# REQUIRED ACTION
Please copy, exactly as they appear below, the lines from the one containing "Writing bytes inside" through the one containing "exact ih (m.write".

(Stored items)
──────────────────────────────

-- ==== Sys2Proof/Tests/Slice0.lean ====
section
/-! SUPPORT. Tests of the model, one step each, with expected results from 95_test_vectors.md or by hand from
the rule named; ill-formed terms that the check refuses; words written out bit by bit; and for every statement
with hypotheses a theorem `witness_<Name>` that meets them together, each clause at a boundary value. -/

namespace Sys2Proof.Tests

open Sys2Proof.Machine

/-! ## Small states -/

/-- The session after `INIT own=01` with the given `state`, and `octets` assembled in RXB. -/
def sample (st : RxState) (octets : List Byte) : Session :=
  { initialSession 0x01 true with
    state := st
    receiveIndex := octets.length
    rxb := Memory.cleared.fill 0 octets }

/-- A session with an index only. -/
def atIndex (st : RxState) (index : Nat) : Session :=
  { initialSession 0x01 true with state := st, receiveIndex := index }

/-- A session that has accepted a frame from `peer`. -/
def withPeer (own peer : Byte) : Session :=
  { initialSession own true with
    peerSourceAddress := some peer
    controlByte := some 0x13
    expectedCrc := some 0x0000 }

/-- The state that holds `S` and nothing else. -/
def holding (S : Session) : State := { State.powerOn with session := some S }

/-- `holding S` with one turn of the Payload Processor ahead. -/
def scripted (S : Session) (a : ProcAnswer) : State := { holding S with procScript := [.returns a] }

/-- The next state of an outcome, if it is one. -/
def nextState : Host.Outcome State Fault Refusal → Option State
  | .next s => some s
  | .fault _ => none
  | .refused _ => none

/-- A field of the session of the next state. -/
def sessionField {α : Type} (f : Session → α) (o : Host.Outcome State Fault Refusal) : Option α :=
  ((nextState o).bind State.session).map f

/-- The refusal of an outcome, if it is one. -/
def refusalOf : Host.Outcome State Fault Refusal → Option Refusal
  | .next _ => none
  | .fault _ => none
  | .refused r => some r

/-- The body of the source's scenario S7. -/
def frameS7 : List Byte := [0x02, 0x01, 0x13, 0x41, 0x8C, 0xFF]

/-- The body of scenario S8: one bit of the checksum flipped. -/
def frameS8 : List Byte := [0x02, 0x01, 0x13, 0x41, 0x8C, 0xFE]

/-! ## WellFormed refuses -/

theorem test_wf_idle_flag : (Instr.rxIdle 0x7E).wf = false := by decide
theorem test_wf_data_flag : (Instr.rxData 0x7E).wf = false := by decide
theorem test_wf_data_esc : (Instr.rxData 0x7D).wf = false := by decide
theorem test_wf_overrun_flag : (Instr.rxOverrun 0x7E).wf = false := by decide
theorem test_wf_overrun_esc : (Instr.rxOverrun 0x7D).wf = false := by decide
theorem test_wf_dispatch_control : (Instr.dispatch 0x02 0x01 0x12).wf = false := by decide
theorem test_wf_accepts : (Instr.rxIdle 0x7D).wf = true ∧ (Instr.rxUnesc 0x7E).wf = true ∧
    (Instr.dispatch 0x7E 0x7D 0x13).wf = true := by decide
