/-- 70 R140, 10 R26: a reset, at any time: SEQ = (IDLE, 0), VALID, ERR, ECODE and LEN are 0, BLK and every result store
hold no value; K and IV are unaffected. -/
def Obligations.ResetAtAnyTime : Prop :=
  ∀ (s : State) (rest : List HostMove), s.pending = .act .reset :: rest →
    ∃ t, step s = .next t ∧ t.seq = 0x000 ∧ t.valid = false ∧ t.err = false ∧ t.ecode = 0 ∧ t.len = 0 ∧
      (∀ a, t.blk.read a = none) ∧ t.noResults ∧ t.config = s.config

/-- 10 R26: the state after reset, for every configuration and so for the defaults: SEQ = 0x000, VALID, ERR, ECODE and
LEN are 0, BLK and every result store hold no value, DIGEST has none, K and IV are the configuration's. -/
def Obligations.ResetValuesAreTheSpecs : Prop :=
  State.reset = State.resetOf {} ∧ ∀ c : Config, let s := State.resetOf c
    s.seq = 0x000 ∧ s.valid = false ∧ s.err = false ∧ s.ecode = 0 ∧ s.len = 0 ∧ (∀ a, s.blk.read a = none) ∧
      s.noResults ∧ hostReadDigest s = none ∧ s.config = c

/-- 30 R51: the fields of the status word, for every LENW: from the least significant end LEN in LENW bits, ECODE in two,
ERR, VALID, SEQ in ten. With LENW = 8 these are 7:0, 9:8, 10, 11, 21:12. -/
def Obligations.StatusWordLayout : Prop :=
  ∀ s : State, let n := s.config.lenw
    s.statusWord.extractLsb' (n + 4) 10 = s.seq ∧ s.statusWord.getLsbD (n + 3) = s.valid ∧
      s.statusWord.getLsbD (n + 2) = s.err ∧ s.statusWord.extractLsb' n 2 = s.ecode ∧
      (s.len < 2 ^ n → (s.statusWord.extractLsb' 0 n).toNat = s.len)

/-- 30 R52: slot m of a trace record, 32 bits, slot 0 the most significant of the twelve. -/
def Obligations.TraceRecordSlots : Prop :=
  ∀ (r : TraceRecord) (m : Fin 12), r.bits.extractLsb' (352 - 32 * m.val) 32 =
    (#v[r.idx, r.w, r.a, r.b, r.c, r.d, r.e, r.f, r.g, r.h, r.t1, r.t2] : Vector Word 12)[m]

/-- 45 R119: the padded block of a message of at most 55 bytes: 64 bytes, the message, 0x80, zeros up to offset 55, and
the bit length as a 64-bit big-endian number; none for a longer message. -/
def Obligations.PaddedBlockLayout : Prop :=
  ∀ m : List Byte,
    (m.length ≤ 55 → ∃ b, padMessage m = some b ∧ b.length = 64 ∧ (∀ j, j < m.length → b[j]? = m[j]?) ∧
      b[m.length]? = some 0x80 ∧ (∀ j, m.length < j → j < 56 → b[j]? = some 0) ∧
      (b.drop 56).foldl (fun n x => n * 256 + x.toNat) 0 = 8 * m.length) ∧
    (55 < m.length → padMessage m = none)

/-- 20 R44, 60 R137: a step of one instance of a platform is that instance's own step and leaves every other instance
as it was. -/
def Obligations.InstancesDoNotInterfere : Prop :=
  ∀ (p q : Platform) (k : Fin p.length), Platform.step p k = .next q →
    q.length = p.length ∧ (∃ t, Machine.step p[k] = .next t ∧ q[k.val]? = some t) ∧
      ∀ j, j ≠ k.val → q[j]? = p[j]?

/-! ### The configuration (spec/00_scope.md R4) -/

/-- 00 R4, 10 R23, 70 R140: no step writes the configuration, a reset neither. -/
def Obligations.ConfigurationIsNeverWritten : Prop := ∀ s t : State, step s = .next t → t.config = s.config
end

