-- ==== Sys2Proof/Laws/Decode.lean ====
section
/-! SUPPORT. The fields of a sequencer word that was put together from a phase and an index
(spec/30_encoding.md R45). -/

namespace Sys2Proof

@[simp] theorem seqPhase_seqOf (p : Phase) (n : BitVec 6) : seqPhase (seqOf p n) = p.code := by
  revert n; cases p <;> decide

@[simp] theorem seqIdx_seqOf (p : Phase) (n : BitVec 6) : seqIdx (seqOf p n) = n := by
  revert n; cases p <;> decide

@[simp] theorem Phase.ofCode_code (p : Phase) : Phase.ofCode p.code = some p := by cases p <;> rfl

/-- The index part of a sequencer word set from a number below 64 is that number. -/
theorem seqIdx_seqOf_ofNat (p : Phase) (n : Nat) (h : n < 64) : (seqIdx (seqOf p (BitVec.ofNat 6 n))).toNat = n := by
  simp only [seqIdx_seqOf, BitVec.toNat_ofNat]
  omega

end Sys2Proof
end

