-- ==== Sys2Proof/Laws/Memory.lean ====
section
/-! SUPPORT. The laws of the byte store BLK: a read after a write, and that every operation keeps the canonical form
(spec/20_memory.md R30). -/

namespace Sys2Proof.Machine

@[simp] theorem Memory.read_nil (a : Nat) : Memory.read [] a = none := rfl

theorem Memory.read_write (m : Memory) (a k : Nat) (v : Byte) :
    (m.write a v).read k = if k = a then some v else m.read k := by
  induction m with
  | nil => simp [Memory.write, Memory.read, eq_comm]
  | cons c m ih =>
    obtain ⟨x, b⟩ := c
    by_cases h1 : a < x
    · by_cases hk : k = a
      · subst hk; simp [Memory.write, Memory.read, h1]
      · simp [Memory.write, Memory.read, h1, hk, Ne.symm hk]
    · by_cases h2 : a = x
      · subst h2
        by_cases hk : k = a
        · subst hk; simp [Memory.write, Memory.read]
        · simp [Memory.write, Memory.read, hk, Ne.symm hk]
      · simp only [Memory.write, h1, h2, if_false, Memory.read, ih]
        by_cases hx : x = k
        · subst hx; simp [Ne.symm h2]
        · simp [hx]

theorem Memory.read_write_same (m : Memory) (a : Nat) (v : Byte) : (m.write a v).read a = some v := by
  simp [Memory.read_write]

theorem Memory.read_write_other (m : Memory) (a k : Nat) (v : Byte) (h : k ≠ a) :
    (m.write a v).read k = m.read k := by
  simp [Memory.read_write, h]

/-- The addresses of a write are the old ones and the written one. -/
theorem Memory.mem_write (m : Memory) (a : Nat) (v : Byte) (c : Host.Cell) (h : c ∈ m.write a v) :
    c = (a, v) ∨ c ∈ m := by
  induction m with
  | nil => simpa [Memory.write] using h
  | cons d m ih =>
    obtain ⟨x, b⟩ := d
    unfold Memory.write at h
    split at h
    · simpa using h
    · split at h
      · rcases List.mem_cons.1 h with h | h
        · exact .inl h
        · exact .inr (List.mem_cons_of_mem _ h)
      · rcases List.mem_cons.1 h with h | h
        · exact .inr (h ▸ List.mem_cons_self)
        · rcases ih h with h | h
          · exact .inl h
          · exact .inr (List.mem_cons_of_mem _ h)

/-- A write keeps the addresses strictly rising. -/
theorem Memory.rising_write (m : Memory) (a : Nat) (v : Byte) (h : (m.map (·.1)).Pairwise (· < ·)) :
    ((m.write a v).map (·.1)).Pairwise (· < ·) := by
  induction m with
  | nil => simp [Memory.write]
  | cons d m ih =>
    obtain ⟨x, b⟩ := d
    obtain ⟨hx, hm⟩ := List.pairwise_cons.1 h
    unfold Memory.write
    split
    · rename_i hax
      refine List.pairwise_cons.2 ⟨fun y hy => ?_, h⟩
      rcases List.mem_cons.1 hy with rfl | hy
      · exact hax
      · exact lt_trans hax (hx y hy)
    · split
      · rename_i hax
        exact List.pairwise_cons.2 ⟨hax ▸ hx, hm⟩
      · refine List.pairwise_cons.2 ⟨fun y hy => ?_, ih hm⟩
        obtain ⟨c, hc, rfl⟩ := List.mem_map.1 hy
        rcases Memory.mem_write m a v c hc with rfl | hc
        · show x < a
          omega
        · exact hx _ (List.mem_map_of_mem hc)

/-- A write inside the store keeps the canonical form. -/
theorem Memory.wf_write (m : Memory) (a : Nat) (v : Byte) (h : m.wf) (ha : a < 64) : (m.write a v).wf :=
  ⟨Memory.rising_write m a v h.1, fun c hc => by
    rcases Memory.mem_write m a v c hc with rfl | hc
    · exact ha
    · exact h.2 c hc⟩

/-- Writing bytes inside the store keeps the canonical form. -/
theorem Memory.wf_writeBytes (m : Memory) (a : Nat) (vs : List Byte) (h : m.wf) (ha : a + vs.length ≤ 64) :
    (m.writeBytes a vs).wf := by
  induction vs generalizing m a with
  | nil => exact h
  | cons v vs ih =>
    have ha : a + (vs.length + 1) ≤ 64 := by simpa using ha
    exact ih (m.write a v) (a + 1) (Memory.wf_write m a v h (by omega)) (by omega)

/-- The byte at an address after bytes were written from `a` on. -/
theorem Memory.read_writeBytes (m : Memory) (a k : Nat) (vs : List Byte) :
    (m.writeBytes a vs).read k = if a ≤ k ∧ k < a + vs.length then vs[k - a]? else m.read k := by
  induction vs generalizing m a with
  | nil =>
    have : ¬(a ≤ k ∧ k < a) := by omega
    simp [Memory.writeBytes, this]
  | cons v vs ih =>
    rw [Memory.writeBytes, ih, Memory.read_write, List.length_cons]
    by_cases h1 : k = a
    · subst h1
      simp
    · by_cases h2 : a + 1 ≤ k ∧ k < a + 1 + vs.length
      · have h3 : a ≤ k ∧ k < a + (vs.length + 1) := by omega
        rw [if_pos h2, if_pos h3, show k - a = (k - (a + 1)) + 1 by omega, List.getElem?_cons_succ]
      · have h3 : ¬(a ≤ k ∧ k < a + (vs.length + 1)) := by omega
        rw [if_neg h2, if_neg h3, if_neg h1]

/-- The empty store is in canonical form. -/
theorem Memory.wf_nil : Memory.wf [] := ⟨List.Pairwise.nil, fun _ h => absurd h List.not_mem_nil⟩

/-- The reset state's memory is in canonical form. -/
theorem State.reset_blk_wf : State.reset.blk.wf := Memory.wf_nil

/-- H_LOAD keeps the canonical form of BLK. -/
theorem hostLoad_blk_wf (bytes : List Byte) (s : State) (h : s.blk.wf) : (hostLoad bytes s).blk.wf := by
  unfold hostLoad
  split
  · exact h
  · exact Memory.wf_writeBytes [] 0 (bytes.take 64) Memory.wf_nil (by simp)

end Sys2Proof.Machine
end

──────────────────────────────

# ANSWER TO THIS EXERCISE
/-- Writing bytes inside the store keeps the canonical form. -/
theorem Memory.wf_writeBytes (m : Memory) (a : Nat) (vs : List Byte) (h : m.wf) (ha : a + vs.length ≤ 64) :
    (m.writeBytes a vs).wf := by
  induction vs generalizing m a with
  | nil => exact h
  | cons v vs ih =>
    have ha : a + (vs.length + 1) ≤ 64 := by simpa using ha
    exact ih (m.write a v) (a + 1) (Memory.wf_write m a v h (by omega)) (by omega)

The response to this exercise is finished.